EXERCISE DESCRIPTION >> Output a verbatim copy of the data, cut off after the line that contains "theorem runTo_mem_evidenceLast (s".

*** Begin section ***

@[simp] theorem runTo_mem_joinHeard (s : State) (p : Nat) :
    (s.runTo p).mem.joinHeard = s.mem.joinHeard := rfl

@[simp] theorem runTo_mem_joinCounter (s : State) (p : Nat) :
    (s.runTo p).mem.joinCounter = s.mem.joinCounter := rfl

@[simp] theorem runTo_mem_joinQuiet (s : State) (p : Nat) :
    (s.runTo p).mem.joinQuiet = s.mem.joinQuiet := rfl

@[simp] theorem runTo_mem_evidenceThis (s : State) (p : Nat) :
    (s.runTo p).mem.evidenceThis = s.mem.evidenceThis := rfl

@[simp] theorem runTo_mem_evidenceLast (s : State) (p : Nat) :
    (s.runTo p).mem.evidenceLast = s.mem.evidenceLast := rfl

@[simp] theorem runTo_mem_adoptionOutstanding (s : State) (p : Nat) :
    (s.runTo p).mem.adoptionOutstanding = s.mem.adoptionOutstanding := rfl

@[simp] theorem runTo_mem_supplyIsLow (s : State) (p : Nat) :
    (s.runTo p).mem.supplyIsLow = s.mem.supplyIsLow := rfl

/-! ## What time does to the lines, the qualifier and the generators -/

@[simp] theorem runTo_mark_capture (s : State) (p : Nat) :
    (s.runTo p).mark.capture = s.mark.capture := rfl

@[simp] theorem runTo_mark_early (s : State) (p : Nat) :
    (s.runTo p).mark.early = s.mark.early := rfl

@[simp] theorem runTo_mark_earlyOwn (s : State) (p : Nat) :
    (s.runTo p).mark.earlyOwn = s.mark.earlyOwn := rfl

@[simp] theorem runTo_mark_echo (s : State) (p : Nat) :
    (s.runTo p).mark.echo = s.mark.echo := rfl

@[simp] theorem runTo_mark_evidence (s : State) (p : Nat) :
    (s.runTo p).mark.evidence = s.mark.evidence := rfl

@[simp] theorem runTo_mark_strayCount (s : State) (p : Nat) :
    (s.runTo p).mark.strayCount = s.mark.strayCount := rfl

@[simp] theorem runTo_mark_contestedCount (s : State) (p : Nat) :
    (s.runTo p).mark.contestedCount = s.mark.contestedCount := rfl

@[simp] theorem runTo_mark_strayEpoch (s : State) (p : Nat) :
    (s.runTo p).mark.strayEpoch = s.mark.strayEpoch := rfl

@[simp] theorem runTo_mark_fault (s : State) (p : Nat) :
    (s.runTo p).mark.fault = s.mark.fault := rfl

@[simp] theorem runTo_frame_windowOpen (s : State) (p : Nat) :
    (s.runTo p).frame.windowOpen = s.frame.windowOpen := rfl

@[simp] theorem runTo_frame_talk (s : State) (p : Nat) :
    (s.runTo p).frame.talk = s.frame.talk := rfl

@[simp] theorem runTo_frame_leave (s : State) (p : Nat) :
    (s.runTo p).frame.leave = s.frame.leave := rfl

@[simp] theorem runTo_frame_inFlight (s : State) (p : Nat) :
    (s.runTo p).frame.inFlight = s.frame.inFlight := rfl

@[simp] theorem runTo_frame_tx (s : State) (p : Nat) :
    (s.runTo p).frame.tx = s.frame.tx := rfl

@[simp] theorem runTo_frame_txBits (s : State) (p : Nat) :
    (s.runTo p).frame.txBits = s.frame.txBits := rfl

@[simp] theorem runTo_frame_txPos (s : State) (p : Nat) :
    (s.runTo p).frame.txPos = s.frame.txPos := rfl

@[simp] theorem runTo_frame_txRead (s : State) (p : Nat) :
    (s.runTo p).frame.txRead = s.frame.txRead := rfl

@[simp] theorem runTo_frame_txDriving (s : State) (p : Nat) :
    (s.runTo p).frame.txDriving = s.frame.txDriving := rfl

@[simp] theorem runTo_frame_rx (s : State) (p : Nat) :
    (s.runTo p).frame.rx = s.frame.rx := rfl

@[simp] theorem runTo_frame_rxBits (s : State) (p : Nat) :
    (s.runTo p).frame.rxBits = s.frame.rxBits := rfl

@[simp] theorem runTo_frame_rxRun (s : State) (p : Nat) :
    (s.runTo p).frame.rxRun = s.frame.rxRun := rfl

@[simp] theorem runTo_frame_rxOwn (s : State) (p : Nat) :
    (s.runTo p).frame.rxOwn = s.frame.rxOwn := rfl

@[simp] theorem runTo_frame_receipt (s : State) (p : Nat) :
    (s.runTo p).frame.receipt = s.frame.receipt := rfl

@[simp] theorem runTo_frame_collision (s : State) (p : Nat) :
    (s.runTo p).frame.collision = s.frame.collision := rfl

@[simp] theorem runTo_frame_returnedTalk (s : State) (p : Nat) :
    (s.runTo p).frame.returnedTalk = s.frame.returnedTalk := rfl

@[simp] theorem runTo_frame_returnedLeave (s : State) (p : Nat) :
    (s.runTo p).frame.returnedLeave = s.frame.returnedLeave := rfl

@[simp] theorem runTo_frame_leaveVoid (s : State) (p : Nat) :
    (s.runTo p).frame.leaveVoid = s.frame.leaveVoid := rfl

@[simp] theorem runTo_frame_crcErrors (s : State) (p : Nat) :
    (s.runTo p).frame.crcErrors = s.frame.crcErrors := rfl

@[simp] theorem runTo_frame_formatErrors (s : State) (p : Nat) :
    (s.runTo p).frame.formatErrors = s.frame.formatErrors := rfl

@[simp] theorem runTo_frame_truncatedErrors (s : State) (p : Nat) :
    (s.runTo p).frame.truncatedErrors = s.frame.truncatedErrors := rfl

@[simp] theorem runTo_frame_epochErrors (s : State) (p : Nat) :
    (s.runTo p).frame.epochErrors = s.frame.epochErrors := rfl

@[simp] theorem runTo_frame_unsent (s : State) (p : Nat) :
    (s.runTo p).frame.unsent = s.frame.unsent := rfl

@[simp] theorem runTo_frame_errorEpoch (s : State) (p : Nat) :
    (s.runTo p).frame.errorEpoch = s.frame.errorEpoch := rfl

@[simp] theorem runTo_frame_fault (s : State) (p : Nat) :
    (s.runTo p).frame.fault = s.frame.fault := rfl

@[simp] theorem runTo_ref_state (s : State) (p : Nat) :
    (s.runTo p).ref.state = s.ref.state := rfl

@[simp] theorem runTo_ref_probCount (s : State) (p : Nat) :
    (s.runTo p).ref.probCount = s.ref.probCount := rfl

@[simp] theorem runTo_ref_missCount (s : State) (p : Nat) :
    (s.runTo p).ref.missCount = s.ref.missCount := rfl

@[simp] theorem runTo_ref_outliers (s : State) (p : Nat) :
    (s.runTo p).ref.outliers = s.ref.outliers := rfl

@[simp] theorem runTo_ref_ring (s : State) (p : Nat) :
    (s.runTo p).ref.ring = s.ref.ring := rfl

@[simp] theorem runTo_ref_tally (s : State) (p : Nat) :
    (s.runTo p).ref.tally = s.ref.tally := rfl

@[simp] theorem runTo_ref_interval (s : State) (p : Nat) :
    (s.runTo p).ref.interval = s.ref.interval := rfl

@[simp] theorem runTo_ref_record (s : State) (p : Nat) :
    (s.runTo p).ref.record = s.ref.record := rfl

@[simp] theorem runTo_gen_timeValid (s : State) (p : Nat) :
    (s.runTo p).gen.timeValid = s.gen.timeValid := rfl

@[simp] theorem runTo_gen_inForce (s : State) (p : Nat) :
    (s.runTo p).gen.inForce = s.gen.inForce := rfl

@[simp] theorem runTo_gen_filtered (s : State) (p : Nat) :
    (s.runTo p).gen.filtered = s.gen.filtered := rfl

@[simp] theorem setTau_mark_capture (s : State) (n : Nat) :
    (s.setTau n).mark.capture = s.mark.capture := rfl

@[simp] theorem setTau_mark_early (s : State) (n : Nat) :
    (s.setTau n).mark.early = s.mark.early := rfl

@[simp] theorem setTau_mark_earlyOwn (s : State) (n : Nat) :
    (s.setTau n).mark.earlyOwn = s.mark.earlyOwn := rfl

@[simp] theorem setTau_mark_echo (s : State) (n : Nat) :
    (s.setTau n).mark.echo = s.mark.echo := rfl

@[simp] theorem setTau_mark_evidence (s : State) (n : Nat) :
    (s.setTau n).mark.evidence = s.mark.evidence := rfl

@[simp] theorem setTau_mark_strayCount (s : State) (n : Nat) :
    (s.setTau n).mark.strayCount = s.mark.strayCount := rfl

@[simp] theorem setTau_mark_contestedCount (s : State) (n : Nat) :
    (s.setTau n).mark.contestedCount = s.mark.contestedCount := rfl

@[simp] theorem setTau_mark_strayEpoch (s : State) (n : Nat) :
    (s.setTau n).mark.strayEpoch = s.mark.strayEpoch := rfl

@[simp] theorem setTau_mark_fault (s : State) (n : Nat) :
    (s.setTau n).mark.fault = s.mark.fault := rfl

@[simp] theorem setTau_frame_windowOpen (s : State) (n : Nat) :
    (s.setTau n).frame.windowOpen = s.frame.windowOpen := rfl

@[simp] theorem setTau_frame_talk (s : State) (n : Nat) :
    (s.setTau n).frame.talk = s.frame.talk := rfl

@[simp] theorem setTau_frame_leave (s : State) (n : Nat) :
    (s.setTau n).frame.leave = s.frame.leave := rfl

@[simp] theorem setTau_frame_inFlight (s : State) (n : Nat) :
    (s.setTau n).frame.inFlight = s.frame.inFlight := rfl

@[simp] theorem setTau_frame_tx (s : State) (n : Nat) :
    (s.setTau n).frame.tx = s.frame.tx := rfl

@[simp] theorem setTau_frame_txBits (s : State) (n : Nat) :
    (s.setTau n).frame.txBits = s.frame.txBits := rfl

@[simp] theorem setTau_frame_txPos (s : State) (n : Nat) :
    (s.setTau n).frame.txPos = s.frame.txPos := rfl

@[simp] theorem setTau_frame_txRead (s : State) (n : Nat) :
    (s.setTau n).frame.txRead = s.frame.txRead := rfl

@[simp] theorem setTau_frame_txDriving (s : State) (n : Nat) :
    (s.setTau n).frame.txDriving = s.frame.txDriving := rfl

@[simp] theorem setTau_frame_rx (s : State) (n : Nat) :
    (s.setTau n).frame.rx = s.frame.rx := rfl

*** End section ***

SOLUTION FOR THIS TASK >>
@[simp] theorem runTo_mem_joinHeard (s : State) (p : Nat) :
    (s.runTo p).mem.joinHeard = s.mem.joinHeard := rfl

@[simp] theorem runTo_mem_joinCounter (s : State) (p : Nat) :
    (s.runTo p).mem.joinCounter = s.mem.joinCounter := rfl

@[simp] theorem runTo_mem_joinQuiet (s : State) (p : Nat) :
    (s.runTo p).mem.joinQuiet = s.mem.joinQuiet := rfl

@[simp] theorem runTo_mem_evidenceThis (s : State) (p : Nat) :
    (s.runTo p).mem.evidenceThis = s.mem.evidenceThis := rfl

@[simp] theorem runTo_mem_evidenceLast (s : State) (p : Nat) :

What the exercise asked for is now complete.